雖然輸入資料是均等劃分並且並行分配，但是output loss每次都會在第一塊GPU聚合相加計算，所以第一塊GPU的記憶體負載和使用率會大於其他顯示卡。

_check_balance 函式會檢查負載是否平衡，如果記憶體或者處理器 max/min > 0.75 會有警告。

def _check_balance(device_ids):
    imbalance_warn = """
    There is an imbalance between your GPUs. You may want to exclude GPU {} which
    has less than 75% of the memory or cores of GPU {}. You can do so by setting
    the device_ids argument to DataParallel, or by setting the CUDA_VISIBLE_DEVICES
    environment variable."""
    device_ids = [_get_device_index(x, True) for x in device_ids]
    dev_props = _get_devices_properties(device_ids)

    def warn_imbalance(get_prop):
        values = [get_prop(props) for props in dev_props]
        min_pos, min_val = min(enumerate(values), key=operator.itemgetter(1))
        max_pos, max_val = max(enumerate(values), key=operator.itemgetter(1))
        if min_val / max_val < 0.75:
            warnings.warn(imbalance_warn.format(device_ids[min_pos], device_ids[max_pos]))
            return True
        return False

    if warn_imbalance(lambda props: props.total_memory):
        return
    if warn_imbalance(lambda props: props.multi_processor_count):
        return

0x04 前向傳播

DataParallel平行計算只存在在前向傳播過程之中。

4.1 總述

之前示例之中已經用 cuda() 函式來把模型放到 GPU[0] 之上，GPU[0] 這裡已經有了模型的parameters 和 buffers。

model=model.cuda()

所以forward函式之中，就不用作這一步，而是從分發模型和資料開始，需要注意的是：每次前向傳播的時候都會分發模型。具體分為幾個步驟。

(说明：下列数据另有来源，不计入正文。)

/-- A group at a RESET: EMITTING finishes, OPEN and COMPLETE are abandoned, a spill group after the engine has cleared it (R173,
R239). -/
def resetGroup (r key : Nat) (g : Group) : Group :=
  if g.state = .emitting then { g with stale := true, next := none }
  else if g.busy then
    if rSpilled r key then { g with stale := true, next := none, clearing := true, acks := [], round := {}, waiting := [] }
    else { zeroing := g.zeroing }
  else { zeroing := g.zeroing }

/-- RESET at its commit step (R173). -/
def Dev.resetApply (d : Dev) (ctx gen : Nat) : Dev :=
  match d.ctxAt ctx with
  | none => d
  | some x =>
    if x.state = .armed ∨ x.state = .active ∨ x.state = .faulted then
      let opens := x.groups.cells.filterMap (fun p => if (p.2.state = .opened ∨ p.2.state = .complete) ∧ !p.2.stale then some p.1 else none)
      let d := opens.foldl (fun (d : Dev) k => (d.abandonRound ctx k).dropShadow ctx k) (d.dropWaiting ctx)
      d.modCtx ctx (fun x => { x with state := .armed, gc := gen, armGen := gen, alive := {}, touched := false
                                      groups := x.groups.mapAll {} (resetGroup x.record), done := {}, upAlive := 0 })
    else d

/-- Contexts PARKED or draining towards PARKED. -/
def Dev.templatesDue (d : Dev) : Nat :=
  (d.ctxs.filter (fun p => decide (p.2.state = .parked) || (decide (p.2.state = .draining) && p.2.park))).length

/-- The refusal code of a RETIRE-PARK or a RETIRE-FREE; 0 where it is accepted (R173). -/
def Dev.retireCode (d : Dev) (ctx : Nat) (park : Bool) : Nat :=
  match d.ctxAt ctx with
  | none => if park then 2 else 0
  | some x =>
    if park && x.drained && !x.park then 2
    else if park && !(decide (x.state = .parked) || (decide (x.state = .draining) && x.park)) &&
        decide (d.templatesDue ≥ d.templateCapacity) then 0xB
    else 0

/-- RETIRE-PARK and RETIRE-FREE at their commit step (R173, R182). -/
def Dev.retireApply (d : Dev) (ctx : Nat) (park : Bool) : Dev :=
  match d.ctxAt ctx with
  | none => d
  | some x =>
    if x.state = .parked then
      if park then d else (d.refuseAllHeld ctx).putCtx ctx none
    else
      let d := if x.state = .installed then d.refuseAllHeld ctx else d.dropWaiting ctx
      (d.modCtx ctx (fun x => { x with state := .draining, park := park })).settleCtx ctx

/-- Records a refusal in 0x6000:05 with event 0x6005: a slot and a code (R171, R173, R192). -/
def Dev.ctxRefused (d : Dev) (slot code ctx gen : Nat) : Dev :=
  { d with inv := { d.inv with ctxRefusal := slot * 2 ^ 24 + code } }.raiseCtx 0x6005 ctx gen code

/-- INSTALL: a commit that carries one install record in slot 1 (R171). -/
def Dev.install (d : Dev) (record : Nat) : Dev :=
  let r := cleanRecord record
  let code := d.installCode r
  if code = 0 then d.installApply r else d.ctxRefused 1 code (rCtx r) 0

/-- A command in command slot 1, with its refusal code and its effect (R173). -/
def Dev.ctxCommand (d : Dev) (ctx gen code : Nat) (f : Dev → Dev) : Dev :=
  if ctx = 0 then d.ctxRefused 0x41 4 ctx gen
  else if code = 0 then f d else d.ctxRefused 0x41 code ctx gen

/-- ARM (R173). -/
def Dev.arm (d : Dev) (ctx gen : Nat) : Dev := d.ctxCommand ctx gen (d.armCode ctx gen) (fun d => d.armApply ctx gen)
/-- RESET (R173). -/
def Dev.resetCtx (d : Dev) (ctx gen : Nat) : Dev := d.ctxCommand ctx gen (d.resetCode ctx) (fun d => d.resetApply ctx gen)
/-- RETIRE-PARK and RETIRE-FREE (R173). -/
def Dev.retireCtx (d : Dev) (ctx : Nat) (park : Bool) : Dev :=
  d.ctxCommand ctx 0 (d.retireCode ctx park) (fun d => d.retireApply ctx park)

/-! ## Timeouts (R186, R216) -/

/-- STRAGGLER_TIMEOUT: the timer of an OPEN group expires: a partial result, a fault, or in a DRAINING context an
abandonment (R186). -/
def Dev.straggler (d : Dev) (ctx key : Nat) : Dev :=
  match d.ctxAt ctx with
  | none => d
  | some x =>
    let r := x.record
    let g := x.group key
    if g.state ≠ .opened ∨ g.clearing = true ∨ g.stale = true then d
    else if rPartial r && decide (g.round.added ≥ rQuorum r) then
      (d.raiseCtx 0x6002 ctx g.gen g.chunk).complete ctx key ⟨d.now, 0⟩
    else d.faultGroup ctx key (if rPartial r then 2 else 1)

/-- UPWARD_CONTRIBUTION_TIMEOUT: the straggler timeout passes from the latest transmission of a held upward
contribution: freed, counted, event 0x6012 (R216). -/
def Dev.upwardTimeout (d : Dev) (ctx gen chunk : Nat) : Dev :=
  ((d.upwardOf ctx (some (gen, chunk))).foldl (fun (d : Dev) h =>
    if (d.heldAt h).any (·.gone) then d.abandonUpward ctx h else d) d).retryNacks

/-! ## The accumulate engine (R239) -/

/-- ENGINE_ACKNOWLEDGEMENT: the engine has added the oldest contribution of a spill group; the group is COMPLETE when it
was the last member's (R239, Table 13-1). -/
def Dev.engineAck (d : Dev) (ctx key : Nat) : Dev :=
  match d.ctxAt ctx with
  | none => d
  | some x =>
    let g := x.group key
    match g.acks with
    | [] => d
    | s :: rest =>
      if g.state ≠ .opened ∨ g.clearing = true then d
      else
        let d := d.modGroup ctx key (fun g => { g with acks := rest })
        if (d.stack (x.spillStack key)).status = .failed then d.faultGroup ctx key 4
        else if rest.isEmpty && g.round.filled x.record then d.complete ctx key s else d

/-- SPILL_GROUP_CLEAR_DONE: the engine has cleared an abandoned spill group, which returns to RELEASED (R239). -/
def Dev.spillCleared (d : Dev) (ctx key : Nat) : Dev :=
  match d.ctxAt ctx with
  | none => d
  | some x =>
    if (x.group key).clearing then
      (d.modGroup ctx key (fun g => { g with clearing := false })).releaseGroup ctx key
    else d

/-! ## Plans (R221 to R223) -/

/-- A change of plan: the count restarts, the switch is counted and event 0x6010 carries the new plan (R223). -/
def Dev.planChanged (d : Dev) (ctx : Nat) (b : Bool) : Dev :=
  (d.modCtx ctx (fun x => { x with hold := 0, switchDue := false, switches := wrapAdd 64 x.switches 1 })).raiseCtx 0x6010 ctx
    (((d.ctxAt ctx).map (·.gc)).getD 0) (b2n b)

/-- PLAN_SWITCH: a switch under level balance that is due takes effect (R223). -/
def Dev.planSwitch (d : Dev) (ctx : Nat) : Dev :=
  match d.ctxAt ctx with
  | none => d
  | some x =>
    if x.switchDue && x.override.isNone && decide (rPolicy x.record = 1) then
      (d.modCtx ctx (fun x => { x with onB := !x.onB })).planChanged ctx (!x.onB)
    else d.modCtx ctx (fun x => { x with switchDue := false })

/-- A plan override is refused: the context is FREE or PARKED, or plan B is forced on a context of one plan (Table 09-8). -/
def Dev.overrideRefused (d : Dev) (ctx : Nat) (v : Option Bool) : Bool :=
  match d.ctxAt ctx with
  | none => true
  | some x => !x.holds || (decide (v = some true) && !(rTwo x.record))

/-- A plan override at its commit step: the plan it forces, or none for the installed policy (R223). -/
def Dev.overrideApply (d : Dev) (ctx : Nat) (v : Option Bool) : Dev :=
  match d.ctxAt ctx with
  | none => d
  | some x =>
    let y := { x with override := v, switchDue := false }
    let d := d.putCtx ctx (some y)
    if y.planB = x.planB then d else d.planChanged ctx y.planB

/-- PLAN_OVERRIDE_FORCE_A, PLAN_OVERRIDE_FORCE_B and PLAN_OVERRIDE_RETURN: a commit that carries the override alone. -/
def Dev.planOverride (d : Dev) (ctx : Nat) (v : Option Bool) : Dev :=
  if d.overrideRefused ctx v then d else d.overrideApply ctx v

/-- A whole step, in the units in which shares of a step are kept: a multiple of what a lane carries in a step of any length from 1
to 64 µs at either payload rate, so that no busy fraction is rounded before its mean is taken (R222, R298, R387). -/
def wholeStep : Nat := 6000000 * 1182266884102822267511361600

/-- Mean of busy fractions, as an integer from 0 to 255 (R222). -/
def levelOf (l : List Nat) : Nat :=
  let s := l.foldl (fun (a : Nat) b => a + b) 0
  if l.isEmpty then 0 else min 255 (s * 256 / (l.length * wholeStep))

/-- Lanes whose transmit busy fraction makes the outbound level of a context (R222). -/
def Dev.outboundLanes (d : Dev) (r : Nat) : List Nat :=
  if rRole r = 1 then (d.linkSet (rUp r) (some (rPlan r false).link)).flatMap d.carryingLanes
  else
    let gs := (rPlan r false).group :: (rRow r).toList
    ((d.allPorts.map (·.1)).filter (fun p => gs.any (fun g => d.isMember g 0 p))).flatMap d.portLanes

/-- Leaf-facing lanes that carry data. -/
def Dev.leafLanes (d : Dev) : List Nat :=
  (d.lanes.cells.map (·.1)).filter (fun l => !(d.isRing l) && d.carries l)

/-- The inbound level: mean receive busy fraction of the leaf-facing lanes that carry data (R222). -/
def Dev.inboundLevel (d : Dev) : Nat := levelOf (d.leafLanes.map (fun l => (d.egress l).busyRx))

/-- The levels of every context under plan policy 1, and the consecutive steps that meet its pending condition (R222,
R223). -/
def Dev.computeLevels (d : Dev) : Dev :=
  let bi := d.inboundLevel
  d.ctxs.foldl (fun (d : Dev) p =>
    let x := p.2
    let r := x.record
    if rPolicy r ≠ 1 ∨ x.holds = false then d
    else
      let bo := levelOf ((d.outboundLanes r).map (fun l => (d.egress l).busyTx))
      let met := if x.onB then decide (bo ≤ rLow r) else decide (bo ≥ rHigh r ∧ bi ≤ rLow r)
      let hold := if x.override.isNone && met then min 65535 (x.hold + 1) else 0
      d.putCtx p.1 (some { x with bo := bo, bi := bi, hold := hold, switchDue := decide (hold ≥ rHold r ∧ hold ≠ 0) })) d

/-! ## Remap (R225) -/

/-- Contexts with work on a Crate: ID, context and position. -/
def Dev.workOn (d : Dev) (n : Nat) : List (Nat × Context × Nat) :=
  d.ctxs.filterMap (fun p =>
    if p.2.holds then (p.2.crates.findIdx? (fun c => decide (c = n))).map (fun i => (p.1, p.2, i)) else none)

/-- Contexts that a remap of a Crate still concerns (0x6380+n:03). -/
def Dev.remapPending (d : Dev) (n : Nat) : Nat :=
  (d.ctxs.filter (fun p => p.2.moving.any (fun m => decide (p.2.crates.getD m.1 0 = n)))).length

/-- Spill groups for the contexts of a remap on the target's die, context by context; none where space lacks. -/
def Dev.remapSpill (d : Dev) (t : Nat) (work : List (Nat × Context × Nat)) : Option (List (Nat × List SpillRun)) :=
  work.foldl (fun (a : Option (List (Nat × List SpillRun))) w =>
    match a with
    | none => none
    | some l =>
      let scratch := l.foldl (fun (d : Dev) q => d.modCtx q.1 (fun x => { x with spill := x.spill ++ q.2 })) d
      let s := scratch.spillPlan (w.2.2 + 128) t (rGs w.2.1.record) (spillKiB w.2.1.record) []
      if s.1 = 0 then some (l ++ [(w.1, s.2)]) else none) (some [])

/-- A commit of a remap is refused (R225, Table 09-8). -/
def Dev.remapRefused (d : Dev) (n t : Nat) : Bool :=
  if d.remapping n then decide (t ≠ d.cfg (0x6380 + n) 2)
  else if t = 0xFF ∨ t = d.cfg (0x6380 + n) 2 then false
  else
    let work := d.workOn n
    let slots := work.foldl (fun (a : Nat) w => a + slotQuota w.2.1.record) 0
    let share := work.foldl (fun (a : Nat) w => a + upwardShare w.2.1.record) 0
    decide (t = n) || decide (d.cfg (0x6380 + t) 2 ≠ 0xFF) ||
      allCrates.any (fun m => decide (d.cfg (0x6380 + m) 2 = n)) ||
      work.any (fun w => decide (t ∈ w.2.1.crates)) || decide (d.freeSlots t < slots) ||
      (decide (share ≠ 0) && decide (d.accountCells t < d.shareCells t + share + 17)) || (d.remapSpill t work).isNone

/-- A remap at its commit step: the target reserves, groups that are RELEASED move, the others follow (R225). -/
def Dev.remapApply (d : Dev) (n t : Nat) : Dev :=
  if t = 0xFF then d
  else
    let work := d.workOn n
    let spill := (d.remapSpill t work).getD []
    if work.isEmpty then d.remapDone n
    else work.foldl (fun (d : Dev) w =>
      let sp := ((spill.find? (fun q => decide (q.1 = w.1))).map (·.2)).getD []
      let d := d.modCtx w.1 (fun x =>
        let busy := x.groups.cells.filterMap (fun p =>
          if keyPos p.1 = w.2.2 ∧ p.2.busy = true then some (keyGroup p.1) else none)
        { x with moving := x.moving ++ [(w.2.2, t, busy)], spill := x.spill ++ sp })
      (d.claimAt w.1 w.2.2 t).finishMoves w.1) d

/-- REMAP_GROUP_MOVE: a chunk group that is RELEASED after a remap moves to the target (R225). -/
def Dev.groupMove (d : Dev) (ctx key : Nat) : Dev :=
  match d.ctxAt ctx with
  | none => d
  | some x =>
    if (x.group key).busy || !(x.moving.any (fun m => decide (m.1 = keyPos key ∧ keyGroup key ∈ m.2.2))) then d
    else d.moveGroup ctx key

/-! ## Shadow checking (R361 to R363) -/

/-- Changes the first of a list that a test picks. -/
def modFirst {α : Type} (test : α → Bool) (f : α → α) : List α → List α
  | [] => []
  | a :: t => if test a then f a :: t else a :: modFirst test f t

/-- The oldest shadow of a group that a test picks. -/
def Dev.firstShadow (d : Dev) (ctx key : Nat) (test : Shadow → Bool) : Option Shadow :=
  d.shadows.find? (fun s => decide (s.ctx = ctx ∧ s.key = key) && test s)

/-- Changes the oldest shadow of a group that a test picks; one of which nothing is left goes. -/
def Dev.onShadow (d : Dev) (ctx key : Nat) (test : Shadow → Bool) (f : Shadow → Shadow) : Dev :=
  let all := modFirst (fun (s : Shadow) => decide (s.ctx = ctx ∧ s.key = key) && test s) f d.shadows
  { d with shadows := all.filter (fun s => !s.over_) }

驗證：遍歷module的parameters和buffers，看看是否都在GPU[0]之上，如果不在，報錯。
分發（(Scatter）輸入資料：將輸入資料根據其第一個維度（一般是 batch 大小）劃分多份，傳送到多個 GPU；
複製（Replicate）模型：將模型分別拷貝到多個 GPU；
並行應用（parallel_apply）：在多個模型之上並行進行前向傳播。因為 GPU device_ids[0] 和 base parallelized module 共享儲存，所以在device[0] 上的 in-place 更新也會被保留下來，其他的GPU則不會。
收集（Gather）：收集從多個 GPU 上傳送回來的資料；

具體程式碼如下：

    def forward(self, *inputs, **kwargs):
        
        with torch.autograd.profiler.record_function("DataParallel.forward"):
            # 如果機器上沒有GPU，則直接用CPU執行
            if not self.device_ids:
                return self.module(*inputs, **kwargs)
        
            # 遍歷module的parameters和buffers，看看是否都在GPU[0]之上，如果不在，報錯。
            for t in chain(self.module.parameters(), self.module.buffers()):
                if t.device != self.src_device_obj:
                    raise RuntimeError("module must have its parameters and buffers "
                                       "on device {} (device_ids[0]) but found one of "
                                       "them on device: {}".format(self.src_device_obj, t.device))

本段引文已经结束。